DSP plugins are allowed to change duration of audio (add silence, remove silence, crossfade etc etc), so foobar2000 cannot know precisely when one track ends and the next starts.

Re: Track timing with Don't reset DSP between tracks

Reply #2
In Ultra mode the duration changes by less than 1 CD sector, but it still sometimes changes. It is unexpected, because these resamplers keep duration precisely when used on one track at a time. If Foobar can't at all know if a plugin changes the duration, perhaps a note should be added on the converter page near the checkbox, and maybe the approximate splits should be rounded to 1/75 seconds.

Re: Track timing with Don't reset DSP between tracks

Reply #3
You have length issues when using the setting with DSPs that buffer samples.

A DSP gets N samples from input component at a time and sends it to a buffer. Once the buffer contains enough samples to be processed, processing is performed and as a result the DSP now has S samples to output.

The chunk sizes DSPs get depend on input formats and DSPs that are before them. Usually decoders output chunks at the format's native frame size. And at the end of a track chunk sizes can vary wildly.

I don't know the logic foobar2000 uses to decide when to change output track with this setup, but I'm pretty sure it doesn't split the chunks it receives from the DSP chain. As the sizes from inputs unlikely matches the chunk sizes from the buffer, the lengths will differ.

It could be hacked around for a special case where DSPs don't alter lengths. The converter could simply monitor duration going in and split things after getting the same duration out. But plenty of DSPs change lengths.

Best option for you is to not tick the checkbox and instead use SoX or SRC resamplers that feature signal extrapolation. That way track lengths don't get mutilated and the extrapolation should prevent glitches.

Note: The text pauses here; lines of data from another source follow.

/-! ### Queue management -/

/-- Settles O23: each opcode by the checks its target passes, the end of a disable, and QE_CTL_SETUP. -/
theorem queueManagement : Obligations.QueueManagement := by
  unfold Obligations.QueueManagement
  refine ⟨fun cq e st s u h hst => ?_, fun cq e s u h hgood hbar hdis => ?_, fun cq e s u h hgood hbar hdis => ?_,
    fun cq e q s u h hgood hself hq => ?_, fun cq e q s u h hgood hbar hq hstop hr => ?_,
    fun cq e q s u h hgood hbar hq hstop hr hr' => ?_, fun cq e fn n s u h hfn hn hpres hpool hen hlo hhi hoff => ?_,
    fun fn fq s h => ?_, fun fn fq s h => ?_, fun s hopen hbusy hst hshare hcfg => ?_,
    fun s hopen hbusy hst hshare hdis => ?_, fun s hopen hbusy => ⟨?_, ?_⟩⟩
  · show execQueueConfig cq s = _
    rw [execQueueConfig, adminRun_of_adminIs h, hst]
  · show execQueueEnable cq s = _
    rw [execQueueEnable, adminRun_of_adminIs h]
    simp [hgood, hbar, hdis]
  · show execQueueEnable cq s = _
    rw [execQueueEnable, adminRun_of_adminIs h]
    simp [hgood, hbar, hdis]
  · show execQueueDisable cq s = _
    rw [execQueueDisable, adminRun_of_adminIs h]
    dsimp only
    rw [if_neg (by simp only [hgood, not_or]; exact ⟨by simp, hself⟩), ← hq]
    cases q.qstate <;> rfl
  · show execQueueResume cq s = _
    rw [execQueueResume, adminRun_of_adminIs h]
    dsimp only
    rw [← hq, hr]
    rcases hstop with hstop | hstop <;> simp [hgood, hbar, hstop]
  · show execQueueResume cq s = _
    rw [execQueueResume, adminRun_of_adminIs h]
    dsimp only
    rw [← hq]
    have hnext : BitVec.ofNat 32 (le e.desc 0x18 4) ≠ q.latched + 1#32 := hr'
    rcases hstop with hstop | hstop <;> simp [hgood, hbar, hstop, hr, hnext]
  · show execEvqConfig cq s = _
    rw [execEvqConfig, adminRun_of_adminIs h]
    dsimp only
    rw [← hfn, ← hn, if_neg (by simp [hpres]; omega), hen, if_neg (by simp), if_neg (by omega), hoff]
    rfl
  · show execDisableDone fn fq s = _
    rw [execDisableDone, if_pos h]
  · show execDisableDone fn fq s = _
    rw [execDisableDone, if_neg (by simp [h])]
  · show execQeCtlEnable s = _
    rw [execQeCtlEnable, setupWrite_of_open hopen]
    simp [hbusy, inService, hst, hshare, hcfg]
  · show execQeCtlDisable s = _
    rw [execQeCtlDisable, setupWrite_of_open hopen]
    simp [hbusy, inService, hst, Nat.not_le.mpr hshare, hdis]
  · show execQeCtlEnable s = _
    rw [execQeCtlEnable, setupWrite_of_open hopen, if_pos hbusy]
  · show execQeCtlDisable s = _
    rw [execQeCtlDisable, setupWrite_of_open hopen, if_pos hbusy]

/-! ### Event queues and interrupt messages -/

/-- A consumer record read that an event queue waits for comes back, with no arming to check (R143). -/
theorem execConsumerRecordReturn_data {fn : Fn} {n : BitVec 16} {e : Evq} {s v : State}
    (hv : v = hostReadDone fn (.consumer n) s) (he : e = evqOf v fn.val n.toNat) (hread : e.reading = true)
    (hen : bit e.w0 0 = true) (harm : e.armCheck = false) (b : Bytes) :
    execConsumerRecordReturn fn n (.data b, .good) s = .next (rereadConsumer fn n.toNat e.reread (consumerSeen fn n.toNat
      (putEvq fn.val n.toNat
        { e with reading := false, armCheck := false, reread := none, consSeen := BitVec.ofNat 32 (le b 0 4) } v))) := by
  unfold execConsumerRecordReturn
  dsimp only
  rw [← hv, ← he, if_neg (by simp [hread, hen])]
  dsimp only [eccCount]
  unfold consumerReturn
  dsimp only
  rw [← he, harm]
  rfl

/-- Settles O24: the record that an event queue waits for, the reads that an overflow and a hint owe, and a message. -/
theorem eventsAndMessages : Obligations.EventsAndMessages := by
  unfold Obligations.EventsAndMessages
  refine ⟨fun fn n b e s v hv he hread hen harm hre => ?_, fun fn n b arm e s v hv he hread hen harm hre => ?_,
    fun fn n r ecc s v hv hread => ?_, fun fn n s hen hover => ?_, fun g s h => ?_, fun g s h => ?_, fun fn n ev s h => ?_⟩
  · exact (execConsumerRecordReturn_data hv he hread hen harm b).trans (by rw [hre]; rfl)
  · exact (execConsumerRecordReturn_data hv he hread hen harm b).trans (by rw [hre])
  · show execConsumerRecordReturn fn n (r, ecc) s = _
    unfold execConsumerRecordReturn
    dsimp only
    rw [← hv, if_pos (by simp [hread])]
  · show execOverflowReread fn n s = _
    simp [execOverflowReread, hen, hover]
  · have hexec : execInterruptMessage (g, .good) s = .next (sendMessage g.toNat s) := by
      unfold execInterruptMessage
      dsimp only
      rw [if_neg (by simp [h])]
      rfl
    refine ⟨_, hexec, ?_⟩
    unfold sendMessage
    rw [if_pos h]
    exact ⟨rfl, rfl, rfl, rfl, rfl⟩
  · show execInterruptMessage (g, .good) s = _
    unfold execInterruptMessage
    dsimp only
    rw [if_pos (by simp [h])]
  · unfold postEvent
    dsimp only
    rw [if_pos (by simp [h])]
    rfl
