/-- The machine right after reset: Psiuno-16 in Reset (R329), with the values that the log's entries 2 to 7 name where
the spec gives none, and an empty queue. -/
def State.reset : State :=
  { cfg := .psiuno16, slices := 0, clock := .reset, unit := .reset, streams := Vector.replicate 16 .idle, collector := [], collectAt := 0,
    inflight := [], tiles := [], tileUse := [], tileMarks := [], tilesWritten := [], cycle := .none, pool := .zero,
    settings := { bytes := [], valid := [], staged := [], sxpos := 0, reform := none },
    basin := { wells := [], ptr := [], touched := [], written := [], marks := [] },
    ledger := { bytes := [], armed := [], lateArmed := [], portAt := none },
    ports := Vector.replicate 8 .idle,
    image := { active := .empty, shadow := .empty, bank := .empty, staged := .empty, loader := none, overlays := [], gen := 0,
               waiting := [], exchange := none },
    crossing := [], regs := .reset, cores := .reset, repair := .reset, recov := .reset,
    log := { queue := [], slots := [], commit := [], lost := 0, nextAt := 0 },
    ao := .first,
    fuses := { words := [], debugDisable := false, makerLock := false, lifeCycle := 0, revision := 0,
               manufacturer := 0 },
    sec := .reset, scrub := .reset, power := .reset, perf := .reset, dbg := .reset, pins := .idle, inputs := .reset, held := [],
    defects := [], eccBad := [], eccOne := [], eccCover := [], pending := [] }

end Sys2Proof.Machine
end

Re: Track timing with Don't reset DSP between tracks

Reply #4
I tested how SoX resampler deals with chunks when foobar2000 resamples 44100 Hz FLAC file to 48000 Hz.

Sizes of input chunks : 4096; 4096; 4096; 4096; 4096; 4096; 4096; 4096; 4096; 4096;...
Sizes of output chunks : 7238; 5786; 3857; 3857; 5787; 3857; 3857; 3858; 5786; 3857; ...

(Apparently the decoder reads a FLAC frame, decodes it and sends an audio chunk to foobar2000 core. So the length of all input chunks is 4096 samples.)


Re: Track timing with Don't reset DSP between tracks

Reply #5
Thank you Case for elaborate, good explanation. I guess we have to accept what the current plugin architecture supports. Maybe in the free space below "slow, needed for crossfading", a warning could appear once the box is checked, "Track durations may change slightly", or similar. Does "slow" refer to the process becoming single-threaded, or is there another reason why conversion would become slow without reset?

I was looking to combine IIR Filter or possibly a VST EQ with resampler into one pass. In my experiment I had uncompressed wav files in input. The maximum deviation of track length depends on the Normal/Best mode selected, which makes sense, as best would have higher latency. With FLAC block size bumped to 16384 (only for this test), highest observed difference on one album increases from 3 to 12 CD frames.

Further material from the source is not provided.